Continue below. As we progress, we will learn more about how to use git and GitHub -- how to recover earlier versions, create branches and pull requests, leverage automation in GitHub Actions and much else.

JupyterHub

The Project Jupyter is an open-source initiative created and led by our own Fernando Perez and collaborators around the world. JupyterHub will be our home platform for the most of our work, where we will write and run code to perform tasks. Because we are running ‘on the cloud’ -- on someone else’s computer, this avoids the requirement of having to install all the necessary software used in this course on your laptop. This also means that the computational heavy-lifting is all performed by the remote computer -- so we will not rely on students having powerful new laptops to complete computationally intensive tasks. This does not mean that it is necessary to use a cloud provider to do things we do. All the software we are using is free and open source and can be installed on your own computer. Indeed, it is even possible for your computer to act like it’s own data center, talking to itself over precisely the same network protocols we would use to talk to a distant machine. In this way, JupyterHub ‘abstracts’ the computational environment away from the physical hardware, making it easy to deploy a workflow on machine of the appropriate size for the task at hand -- be it a tiny application or massive job for a supercomputing center.

JupyterHub, JupyterLab, and Jupyter Notebooks -- the Jupyter ecosystem is a rich and changing landscape, which can often be confusing! A JupyterHub (such as ours, https://nature.datahub.berkeley.edu, sometimes refered to at Berkeley as a DataHub) can serve many users with individual instances of the JupyterLab (a web-based IDE), which can in turn allow a user to work with many Jupyter Notebooks (and many other file formats and interfaces, including RStudio and the open-source Visual Studio Code Server). Jupyter Notebooks are individual files (previously known as ipython notebooks, and still indicated with ipynb extension), a JSON-based serialization combining code, code outputs, and markdown text. These notebooks are used throughout the data science community in industry and academia, and can be used not only in a JupyterLab IDE but in a wide variety of IDEs that have shamelessly copied it, including Google Colab, Microsoft VSCode, and Amazon SageMaker.

Initial setup

Authentication

There’s a few one-time setup steps we need to work with Git and GitHub from Jupyterhub. First, in order to access private repositories, we need a way for our JupyterHub instance to authenticate our identity when trying to access our private stuff on GitHub, or when trying to share (write) stuff to our GitHub account. For security purposes, we will use a token-based authentication process to authenticate with GitHub.

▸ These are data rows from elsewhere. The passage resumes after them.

/-- R237, R247: NICK_PACK writes a name of at most 14 characters, and zeros, to the nickname field; a
longer one ends in BAD_ARG with nothing written. -/
def Obligations.NickPackResult : Prop :=
  ∀ (s : State) (n : Nat), IsNameLength (fun k => s.byte (0x070 + k)) n →
    (n ≤ 14 → ∃ t, exec .nickPack s = .next t ∧
      t = { s with
        mem := t.mem, res0 := BitVec.ofNat 32 n, err := .ok, done := true, phase := .idle } ∧
      SameBytesBut s t 0x1A0 32 ∧
      (∀ k < 16, t.byte (0x1A0 + 2 * k) = if k < n then s.byte (0x070 + k) else 0) ∧
      (∀ k < 16, t.byte (0x1A1 + 2 * k) = 0)) ∧
    (14 < n → exec .nickPack s =
      .next { s with err := .badArg, done := true, phase := .idle })

/-- R246, R247: NICK_PACK followed by NICK_UNPACK gives back the name, its bytes after the end zeroed,
its length, and an unbroken interleave. -/
def Obligations.NickRoundTrip : Prop :=
  ∀ (s : State) (n : Nat), IsNameLength (fun k => s.byte (0x070 + k)) n → n ≤ 14 →
    ∃ t u, exec .nickPack s = .next t ∧ exec .nickUnpack t = .next u ∧
      (∀ k < 16, u.byte (0x070 + k) = if k < n then s.byte (0x070 + k) else 0) ∧
      u.res0.toNat = n ∧ u.res1 = 0

/-! The arbiter. -/

/-- R271: BLOCK_MAP reports the mapped block and its sector; an INDEX above 10 ends in BAD_ARG. -/
def Obligations.BlockMapResult : Prop :=
  ∀ (s : State) (index : BitVec 4) (r : Region),
    (index.toNat ≤ 10 → exec (.blockMap index r) s = .next { s with
      res0 := BitVec.ofNat 32 (regionBlock r index.toNat)
      res1 := BitVec.ofNat 32 (regionBlock r index.toNat / 4)
      err := .ok, done := true, phase := .idle }) ∧
    (10 < index.toNat → exec (.blockMap index r) s =
      .next { s with err := .badArg, done := true, phase := .idle })

/-- R9, R270: the block map sends index i of a region to b + i + i div 3; the block is never a trailer
and lies in one of the sectors b/4 to b/4 + 3, b + 13 being the last; the maps of the
configuration EX; and, from R9, every block is at least 4 and at most 61, and no two indices and no
two regions share one. -/
def Obligations.BlockMapAvoidsTrailers : Prop :=
  (∀ b i : Nat, mapBlock b i = b + i + i / 3) ∧
  (List.range 11).map (mapBlock 0x08) =
    [0x08, 0x09, 0x0A, 0x0C, 0x0D, 0x0E, 0x10, 0x11, 0x12, 0x14, 0x15] ∧
  (List.range 11).map (mapBlock 0x24) =
    [0x24, 0x25, 0x26, 0x28, 0x29, 0x2A, 0x2C, 0x2D, 0x2E, 0x30, 0x31] ∧
  (∀ i, regionBlock .a i = mapBlock Config.regionBases.a i) ∧
  (∀ i, regionBlock .b i = mapBlock Config.regionBases.b i) ∧
  ∀ (r q : Region) (i j : Nat), i ≤ 10 → j ≤ 10 →
    regionBlock r i % 4 = i % 3 ∧ regionBlock r i % 4 ≠ 3 ∧
    regionBase r / 4 ≤ regionBlock r i / 4 ∧ regionBlock r i / 4 ≤ regionBase r / 4 + 3 ∧
    regionBlock r i ≤ regionBase r + 13 ∧ regionBlock r 10 = regionBase r + 13 ∧
    4 ≤ regionBlock r i ∧ regionBlock r i ≤ 61 ∧
    (regionBlock r i = regionBlock q j → r = q ∧ i = j)

/-- R272, R273, R275: SEQ_RECONCILE, case by case. -/
def Obligations.SeqReconcileResult : Prop :=
  ∀ s : State,
    let sA := s.fval.extractLsb' 0 8
    let sB := s.fval.extractLsb' 8 8
    let vA := s.fval.getLsbD 16
    let vB := s.fval.getLsbD 17
    ∃ t, exec .seqReconcile s = .next t ∧
      t = { s with
        res0 := t.res0, res1 := BitVec.ofNat 32 ((sA.toNat + 256 - sB.toNat) % 256),
        err := if t.res0 = 3 then .ambiguousSequence else .ok, done := true, phase := .idle } ∧
      (vA = false → vB = false → t.res0 = 0) ∧
      (vA = true → vB = false → t.res0 = 1) ∧
      (vA = false → vB = true → t.res0 = 2) ∧
      (vA = true → vB = true →
        (sA = sB + 1 → t.res0 = 1) ∧ (sB = sA + 1 → t.res0 = 2) ∧
        (sA = sB → s.eqPolicy = true → t.res0 = 1) ∧
        (sA = sB → s.eqPolicy = false → t.res0 = 3) ∧
        (sA ≠ sB → sA ≠ sB + 1 → sB ≠ sA + 1 → t.res0 = 3))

Try to clone our “authentication” repo, https://github.com/espm-157-f24/auth into your Jupyterhub using the Clone Repository button from the Git menu (left side). (We will review this together in class).

Then use the “File” menu on the left side to open the auth folder and then opn the Jupyter Notebook, github-login.ipynb. Try running the cell in that notebook.

Tada! You have authenticated with GitHub on your Jupyterhub. In future, you will only need to re-open this login notebook to authenticate, as it will remain on your JupyterHub.

You can now clone private repositories. Note that before you can clone a new repository, you will need to navigate your file-pane out of the current auth/ repo and back to the home directory by clicking the folder icon.

Introduce yourself to git

Commits in Git are ‘signed’ to indicate who made the changes. The first time git is set up it needs to know the user’s name and email by running the following commands in a terminal. Use the “launcher” menu in Jupyter to open a new terminal and run the following commands.

git config --global user.name "Your Name"
git config --global user.email "you@berkeley.edu"

Some users perfer to use pseudonyms. The email does not have to be valid, though using the same address as you registered with GitHub will let it display your commits as comming from you. Now that git knows who you are, we are ready to start making our own commits.